Существует популярное мнение, что законы о роскоши применимы к монархиям, а не к республикам. Все как раз наоборот. Монтескье говорит в «Духе законов», книга VII, глава 4, что «роскошь чрезвычайно уместна для монархий и что при этом правлении не должно быть законов о роскоши».

Законы о роскоши рассматриваются в настоящее время как реликты ушедшей эпохи. Эти законы в строгом смысле предназначены для ограничения денежного расточительства. Часто предпринимались попытки заклеймить полезные запретительные законы различных штатов в отношении продажи спиртных напитков, называя их законами о роскоши. Различие ясно — законы о роскоши бьют в корень расточительства, запретительные, лицензионные законы, как их называют, бьют не только в корень расточительства, но и в корень каждого преступления из десяти заповедей.

Leges sumptuariae Рима были многочисленны. Локрийский закон ограничивал число гостей, а закон Фанния — расходы на празднествах. Закон Дидия распространил действие всех этих законов на Италию.

Законы Эдуардов III и IV, а также Генриха VIII против обуви с длинными носками, коротких дублетов и длинных пальто не были отменены до первого года правления Якова I. Кэмден говорит, что «во времена Генриха IV было провозглашено, что никто не должен носить обувь шире шести дюймов в носках». Он также утверждает, «что их другие одежды были настолько коротки, что законом 25 Эдуарда IV было постановлено, что никто, кроме лорда, не должен носить мантию или халат, если они не такой длины, чтобы, стоя прямо, могли прикрыть ягодицы».
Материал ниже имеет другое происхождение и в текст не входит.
-- ==== Sys2Proof/Machine/HeadOps.lean ====
section
/-! DEFINITION. The head controllers: lowering, lifting, the end of a lift, faults, fitting and clearing, each on one
head (R59 to R70). -/

namespace Sys2Proof.Machine

/-- When a timeout of `ms` started now expires (R61). -/
def expiryAt (now ms : Nat) : Nat := now + ms * 1000

/-- A head enters LOWERING: the lower timeout starts from the active value (R61). -/
def HeadUnit.beginLower (now : Nat) (p : HeadParams) (u : HeadUnit) : HeadUnit :=
  { u with state := .lowering, timeout := some (.lower, expiryAt now p.lowerMs) }

/-- A lift is complete: the timeout is cancelled, and a SET lower request passes the head through LIFTED into LOWERING
at once (R64). -/
def HeadUnit.endLift (now : Nat) (p : HeadParams) (u : HeadUnit) : HeadUnit :=
  if u.lowerRequest then HeadUnit.beginLower now p { u with lowerRequest := false }
  else { u with state := .lifted, timeout := none }

/-- A head enters LIFTING: drive 0, the lift timeout started; with its landed sense already off the lift completes at
once (R63, R64). -/
def HeadUnit.beginLift (now : Nat) (p : HeadParams) (u : HeadUnit) : HeadUnit :=
  let v := { u with state := .lifting, drive := 0, timeout := some (.lift, expiryAt now p.liftMs) }
  if u.landed then v else v.endLift now p

/-- A lower command (R61). -/
def HeadUnit.lower (now : Nat) (p : HeadParams) (u : HeadUnit) : HeadUnit :=
  match u.state with
  | .lifted => u.beginLower now p
  | .lifting => { u with lowerRequest := true }
  | .lowering => u
  | .engaged => u
  | .faulted => u
  | .offline => u

/-- A lift command (R63). -/
def HeadUnit.lift (now : Nat) (p : HeadParams) (u : HeadUnit) : HeadUnit :=
  match u.state with
  | .lowering => u.beginLift now p
  | .engaged => u.beginLift now p
  | .lifting => { u with lowerRequest := false }
  | .lifted => u
  | .faulted => u
  | .offline => u

/-- A head enters FAULTED: drive 0, timeout cancelled, lower request cleared, cause stored (R66, steps 1 to 3). -/
def HeadUnit.fault (c : HeadCause) (u : HeadUnit) : HeadUnit :=
  { u with state := .faulted, cause := some c, drive := 0, timeout := none, lowerRequest := false }

/-- A fitted head leaves OFFLINE for the state its recorded levels decide; the amplifier's case is a fault (R59). -/
def HeadUnit.fit (now : Nat) (p : HeadParams) (u : HeadUnit) : HeadUnit :=
  if u.ampFault then u.fault .ampFault
  else if u.landed then { u with state := .lifting, timeout := some (.lift, expiryAt now p.liftMs) }
  else { u with state := .lifted }

/-- An unfitted head is OFFLINE from any state (R60). -/
def HeadUnit.unfit (u : HeadUnit) : HeadUnit :=
  { u with state := .offline, cause := none, drive := 0, timeout := none, lowerRequest := false }

/-- A cleared head: LIFTED with its sense off, LIFTING with the lift timeout started otherwise (R70, check 4). -/
def HeadUnit.clear (now : Nat) (p : HeadParams) (u : HeadUnit) : HeadUnit :=
  if u.landed then { u with state := .lifting, cause := none, timeout := some (.lift, expiryAt now p.liftMs) }
  else { u with state := .lifted, cause := none }

/-- The active parameter set of head `h` (R41). -/
def State.params (s : State) (h : HeadId) : HeadParams := (s.store.params.get h).active

/-- A lower command to every head of the set (R130). -/
def lowerSet (s : State) : State :=
  s.withHeads (s.heads.mapH fun h u => if s.headInUse h then u.lower s.now (s.params h) else u)

/-- A lift command to every head of the set (R141, R143, R144). -/
def liftSet (s : State) : State :=
  s.withHeads (s.heads.mapH fun h u => if s.headInUse h then u.lift s.now (s.params h) else u)

/-- Every drive output of the set at 0 and every prepared cell of the set EMPTY (R34). -/
def silenceSet (s : State) : State :=
  (s.withHeads (s.heads.mapH fun h u => if s.headInUse h then { u with drive := 0 } else u)).withCells
    (s.cells.mapH fun h c => if s.headInUse h then { c with prepared := none } else c)

end Sys2Proof.Machine
end

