-- ==== Sys2Proof/Certificates/Slice0/Obligations.lean ====
section
/-! DEFINITION. The statements for the provers. Each docstring names the rules of spec/ that the statement formalises. -/

section
open Sys2Proof Sys2Proof.Machine

/-! ### Steps -/

/-- A step takes the command at the front of the queue and runs it with the queue's rest. -/
def Obligations.StepTakesFrontCommand : Prop :=
  ∀ (c : Instr) (rest : List Instr) (s : State), step (s.withPending (c :: rest)) = exec c (s.withPending rest)

/-- The expiries that are due, in the order in which they join the queue (log entry 1): a reset line's filter after 2,000
µs of QUALIFYING (R158, R160), the index timing after 60,000,000 µs (R15), each running head timeout (R62, R64), and the
stall counter at its two thresholds (R152, R153). -/
def expiriesDue (s : State) : List Instr :=
  (match s.sup.masterReset with
    | .qualifying q => if q + 2000 ≤ s.now then [.masterResetQualified] else []
    | _ => []) ++
  (match s.sup.cutAbort with
    | .qualifying q => if q + 2000 ≤ s.now then [.cutAbortQualified] else []
    | _ => []) ++
  (match s.grid.indexTime with
    | some p => if p + 60000000 ≤ s.now then [.indexTimingExpiry] else []
    | none => []) ++
  ([HeadId.h0, .h1, .h2, .h3].flatMap fun h =>
    match (s.heads.get h).timeout with
    | some (.lower, x) => if x ≤ s.now then [.lowerTimeoutExpiry h] else []
    | some (.lift, x) => if x ≤ s.now then [.liftTimeoutExpiry h] else []
    | none => []) ++
  (if s.sup.active = true ∧ s.sup.warnArmed = true ∧ s.sup.limit / 2 * 1000 ≤ s.sup.stall then [.stallWarn] else []) ++
  (if s.sup.active = true ∧ s.sup.limit * 1000 ≤ s.sup.stall then [.motionStall] else [])

/-- The model's choice (log entry 1): a step on an empty queue passes 1 µs of the time base, which raises the stall
counter of an ACTIVE supervision, puts the expiries then due into the queue and changes nothing else. -/
def Obligations.IdleStepPassesOneMicrosecond : Prop :=
  ∀ s : State, ∃ t, step (s.withPending []) = .next t ∧ t.now = s.now + 1 ∧
    t.sup = { s.sup with stall := if s.sup.active then min 2000000 (s.sup.stall + 1) else s.sup.stall } ∧
    t.pending = expiriesDue t ∧ t = ((s.withNow t.now).withSup t.sup).withPending t.pending

/-- The model's reading: every command completes in every state, since the spec leaves none without an effect (log entry
14); it leaves the waiting commands alone (log entry 15), and the time base never runs back, not even at POWER_ON (log
entries 1 and 4). -/
def Obligations.EveryCommandCompletes : Prop :=
  ∀ (c : Instr) (s : State), ∃ t, exec c s = .next t ∧ t.pending = s.pending ∧ s.now ≤ t.now

/-- A command that is not taken changes nothing, or LINK_ERROR alone: events in master reset (R160), requests in master
reset or on a DOWN link (R175, R184), and a request taken for an overrun while a reply is pending (R177, step 1). A
link's signal in master reset is recorded at its port and nothing more (R184). The model's readings: an expiry in master
reset has no effect (log entry 6), a request row is a frame that has arrived (log entry 10), and the port holds a level
of the signal (log entry 16). -/
def Obligations.CommandsNotTaken : Prop :=
  ∀ (c : Instr) (s : State),
    (c.lineEvent = true → s.inMasterReset = true → exec c s = .next s) ∧
    (s.inMasterReset = true → ∀ l,
      exec (.linkUp l) s = .next (s.withPins { s.pins with signal := s.pins.signal.set l true }) ∧
        exec (.linkSignalLoss l) s = .next (s.withPins { s.pins with signal := s.pins.signal.set l false })) ∧
    ∀ l k body, c.asFrame = some (l, k, body) →
      (s.inMasterReset = true → exec c s = .next s) ∧
      ((s.links.get l).up = false → exec c s = .next s) ∧
      (s.inMasterReset = false → (s.links.get l).up = true → (s.links.get l).replyPending = true →
        exec c s = .next (transmitAll (postTo l .linkError s)))

/-! ### Cell grid -/

/-- R2: the position count follows the line in every engine state: forward +1 and backward −1 modulo P, 0 at an index,
and it stays below P. -/
def Obligations.PositionFollowsTheLine : Prop :=
  ∀ (s : State) (a : Nat), s.inMasterReset = false →
    (∃ t, exec (.stepEvent .forward a) s = .next t ∧ t.grid.position = (s.grid.position + 1) % 1048576) ∧
    (∃ t, exec (.stepEvent .reverse a) s = .next t ∧ t.grid.position = (s.grid.position + 1048575) % 1048576) ∧
    (∃ t, exec (.indexEvent a) s = .next t ∧ t.grid.position = 0) ∧
    (s.grid.position < 1048576 → ∀ c t, exec c s = .next t → t.grid.position < 1048576)
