@[simp] theorem State.withCustody_now (s : State) (x : Option LinkId) : (s.withCustody x).now = s.now := rfl
@[simp] theorem State.withCustody_pins (s : State) (x : Option LinkId) : (s.withCustody x).pins = s.pins := rfl
@[simp] theorem State.withCustody_grid (s : State) (x : Option LinkId) : (s.withCustody x).grid = s.grid := rfl
@[simp] theorem State.withCustody_cells (s : State) (x : Option LinkId) : (s.withCustody x).cells = s.cells := rfl
@[simp] theorem State.withCustody_store (s : State) (x : Option LinkId) : (s.withCustody x).store = s.store := rfl
@[simp] theorem State.withCustody_heads (s : State) (x : Option LinkId) : (s.withCustody x).heads = s.heads := rfl
@[simp] theorem State.withCustody_jobs (s : State) (x : Option LinkId) : (s.withCustody x).jobs = s.jobs := rfl
@[simp] theorem State.withCustody_staging (s : State) (x : Option LinkId) : (s.withCustody x).staging = s.staging := rfl
@[simp] theorem State.withCustody_engine (s : State) (x : Option LinkId) : (s.withCustody x).engine = s.engine := rfl
@[simp] theorem State.withCustody_sup (s : State) (x : Option LinkId) : (s.withCustody x).sup = s.sup := rfl
@[simp] theorem State.withCustody_custody (s : State) (x : Option LinkId) : (s.withCustody x).custody = x := rfl
@[simp] theorem State.withCustody_links (s : State) (x : Option LinkId) : (s.withCustody x).links = s.links := rfl
@[simp] theorem State.withCustody_pending (s : State) (x : Option LinkId) : (s.withCustody x).pending = s.pending := rfl

@[simp] theorem State.withLinks_now (s : State) (x : PerLink LinkUnit) : (s.withLinks x).now = s.now := rfl
@[simp] theorem State.withLinks_pins (s : State) (x : PerLink LinkUnit) : (s.withLinks x).pins = s.pins := rfl
@[simp] theorem State.withLinks_grid (s : State) (x : PerLink LinkUnit) : (s.withLinks x).grid = s.grid := rfl
@[simp] theorem State.withLinks_cells (s : State) (x : PerLink LinkUnit) : (s.withLinks x).cells = s.cells := rfl
@[simp] theorem State.withLinks_store (s : State) (x : PerLink LinkUnit) : (s.withLinks x).store = s.store := rfl
@[simp] theorem State.withLinks_heads (s : State) (x : PerLink LinkUnit) : (s.withLinks x).heads = s.heads := rfl
@[simp] theorem State.withLinks_jobs (s : State) (x : PerLink LinkUnit) : (s.withLinks x).jobs = s.jobs := rfl
@[simp] theorem State.withLinks_staging (s : State) (x : PerLink LinkUnit) : (s.withLinks x).staging = s.staging := rfl
@[simp] theorem State.withLinks_engine (s : State) (x : PerLink LinkUnit) : (s.withLinks x).engine = s.engine := rfl
@[simp] theorem State.withLinks_sup (s : State) (x : PerLink LinkUnit) : (s.withLinks x).sup = s.sup := rfl
@[simp] theorem State.withLinks_custody (s : State) (x : PerLink LinkUnit) : (s.withLinks x).custody = s.custody := rfl
@[simp] theorem State.withLinks_links (s : State) (x : PerLink LinkUnit) : (s.withLinks x).links = x := rfl
@[simp] theorem State.withLinks_pending (s : State) (x : PerLink LinkUnit) : (s.withLinks x).pending = s.pending := rfl

@[simp] theorem State.withPending_now (s : State) (x : List Instr) : (s.withPending x).now = s.now := rfl
@[simp] theorem State.withPending_pins (s : State) (x : List Instr) : (s.withPending x).pins = s.pins := rfl
@[simp] theorem State.withPending_grid (s : State) (x : List Instr) : (s.withPending x).grid = s.grid := rfl
@[simp] theorem State.withPending_cells (s : State) (x : List Instr) : (s.withPending x).cells = s.cells := rfl
@[simp] theorem State.withPending_store (s : State) (x : List Instr) : (s.withPending x).store = s.store := rfl
@[simp] theorem State.withPending_heads (s : State) (x : List Instr) : (s.withPending x).heads = s.heads := rfl
@[simp] theorem State.withPending_jobs (s : State) (x : List Instr) : (s.withPending x).jobs = s.jobs := rfl
@[simp] theorem State.withPending_staging (s : State) (x : List Instr) : (s.withPending x).staging = s.staging := rfl
@[simp] theorem State.withPending_engine (s : State) (x : List Instr) : (s.withPending x).engine = s.engine := rfl
@[simp] theorem State.withPending_sup (s : State) (x : List Instr) : (s.withPending x).sup = s.sup := rfl
@[simp] theorem State.withPending_custody (s : State) (x : List Instr) : (s.withPending x).custody = s.custody := rfl
@[simp] theorem State.withPending_links (s : State) (x : List Instr) : (s.withPending x).links = s.links := rfl
@[simp] theorem State.withPending_pending (s : State) (x : List Instr) : (s.withPending x).pending = x := rfl

@[simp] theorem State.modEngine_now (f : Engine → Engine) (s : State) : (s.modEngine f).now = s.now := rfl
@[simp] theorem State.modEngine_pins (f : Engine → Engine) (s : State) : (s.modEngine f).pins = s.pins := rfl
@[simp] theorem State.modEngine_grid (f : Engine → Engine) (s : State) : (s.modEngine f).grid = s.grid := rfl
@[simp] theorem State.modEngine_cells (f : Engine → Engine) (s : State) : (s.modEngine f).cells = s.cells := rfl
@[simp] theorem State.modEngine_store (f : Engine → Engine) (s : State) : (s.modEngine f).store = s.store := rfl
@[simp] theorem State.modEngine_heads (f : Engine → Engine) (s : State) : (s.modEngine f).heads = s.heads := rfl
@[simp] theorem State.modEngine_jobs (f : Engine → Engine) (s : State) : (s.modEngine f).jobs = s.jobs := rfl
@[simp] theorem State.modEngine_staging (f : Engine → Engine) (s : State) : (s.modEngine f).staging = s.staging := rfl
@[simp] theorem State.modEngine_engine (f : Engine → Engine) (s : State) : (s.modEngine f).engine = f s.engine := rfl
@[simp] theorem State.modEngine_sup (f : Engine → Engine) (s : State) : (s.modEngine f).sup = s.sup := rfl
@[simp] theorem State.modEngine_custody (f : Engine → Engine) (s : State) : (s.modEngine f).custody = s.custody := rfl
@[simp] theorem State.modEngine_links (f : Engine → Engine) (s : State) : (s.modEngine f).links = s.links := rfl
@[simp] theorem State.modEngine_pending (f : Engine → Engine) (s : State) : (s.modEngine f).pending = s.pending := rfl

@[simp] theorem State.modSup_now (f : Supervisor → Supervisor) (s : State) : (s.modSup f).now = s.now := rfl
@[simp] theorem State.modSup_pins (f : Supervisor → Supervisor) (s : State) : (s.modSup f).pins = s.pins := rfl
@[simp] theorem State.modSup_grid (f : Supervisor → Supervisor) (s : State) : (s.modSup f).grid = s.grid := rfl
@[simp] theorem State.modSup_cells (f : Supervisor → Supervisor) (s : State) : (s.modSup f).cells = s.cells := rfl
@[simp] theorem State.modSup_store (f : Supervisor → Supervisor) (s : State) : (s.modSup f).store = s.store := rfl
@[simp] theorem State.modSup_heads (f : Supervisor → Supervisor) (s : State) : (s.modSup f).heads = s.heads := rfl
@[simp] theorem State.modSup_jobs (f : Supervisor → Supervisor) (s : State) : (s.modSup f).jobs = s.jobs := rfl
@[simp] theorem State.modSup_staging (f : Supervisor → Supervisor) (s : State) : (s.modSup f).staging = s.staging := rfl
@[simp] theorem State.modSup_engine (f : Supervisor → Supervisor) (s : State) : (s.modSup f).engine = s.engine := rfl
@[simp] theorem State.modSup_sup (f : Supervisor → Supervisor) (s : State) : (s.modSup f).sup = f s.sup := rfl
@[simp] theorem State.modSup_custody (f : Supervisor → Supervisor) (s : State) : (s.modSup f).custody = s.custody := rfl
@[simp] theorem State.modSup_links (f : Supervisor → Supervisor) (s : State) : (s.modSup f).links = s.links := rfl
@[simp] theorem State.modSup_pending (f : Supervisor → Supervisor) (s : State) : (s.modSup f).pending = s.pending := rfl

@[simp] theorem State.modGrid_now (f : Grid → Grid) (s : State) : (s.modGrid f).now = s.now := rfl
@[simp] theorem State.modGrid_pins (f : Grid → Grid) (s : State) : (s.modGrid f).pins = s.pins := rfl
@[simp] theorem State.modGrid_grid (f : Grid → Grid) (s : State) : (s.modGrid f).grid = f s.grid := rfl
@[simp] theorem State.modGrid_cells (f : Grid → Grid) (s : State) : (s.modGrid f).cells = s.cells := rfl
@[simp] theorem State.modGrid_store (f : Grid → Grid) (s : State) : (s.modGrid f).store = s.store := rfl
@[simp] theorem State.modGrid_heads (f : Grid → Grid) (s : State) : (s.modGrid f).heads = s.heads := rfl
@[simp] theorem State.modGrid_jobs (f : Grid → Grid) (s : State) : (s.modGrid f).jobs = s.jobs := rfl
@[simp] theorem State.modGrid_staging (f : Grid → Grid) (s : State) : (s.modGrid f).staging = s.staging := rfl
@[simp] theorem State.modGrid_engine (f : Grid → Grid) (s : State) : (s.modGrid f).engine = s.engine := rfl
@[simp] theorem State.modGrid_sup (f : Grid → Grid) (s : State) : (s.modGrid f).sup = s.sup := rfl
@[simp] theorem State.modGrid_custody (f : Grid → Grid) (s : State) : (s.modGrid f).custody = s.custody := rfl
@[simp] theorem State.modGrid_links (f : Grid → Grid) (s : State) : (s.modGrid f).links = s.links := rfl
@[simp] theorem State.modGrid_pending (f : Grid → Grid) (s : State) : (s.modGrid f).pending = s.pending := rfl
Диодор Сицилийский, кн. XII, гл. 20, дает забавный отчет о законах о роскоши Зелевка, царя локрийцев. Его замысел, по-видимому, состоял в том, чтобы достичь своей цели, высмеяв те обычаи, против которых были направлены его законы. Он постановил, что ни одна свободная женщина не должна иметь более одной служанки, чтобы следовать за ней, если только она не пьяна; она также не должна выходить из города ночью или носить золотые украшения или вышитое платье, если только она не является профессиональной блудницей. Никому, кроме головорезов, не разрешалось носить золотые кольца или появляться в одном из тех женоподобных жилетов милетского производства.

Самый лучший кодекс законов о роскоши — это тот, который можно найти в здравом смысле просвещенного сообщества. Ничто из того, что я когда-либо встречал по этому вопросу, не кажется более справедливым, чем мысли Мишеля де Монтеня, том I, гл. 43: «Истинный путь состоял бы в том, чтобы внушить людям презрение к шелкам и золоту как к вещам суетным и бесполезным; тогда как мы добавляем им чести и ценности, что, конечно, является очень неподходящим способом вызвать отвращение. Ибо издать закон, что никто, кроме принцев, не должен есть тюрбо или носить бархат или золотое кружево, и запретить эти вещи народу — что это, как не придать им большего уважения и заставить каждого еще больше стремиться есть и носить их?»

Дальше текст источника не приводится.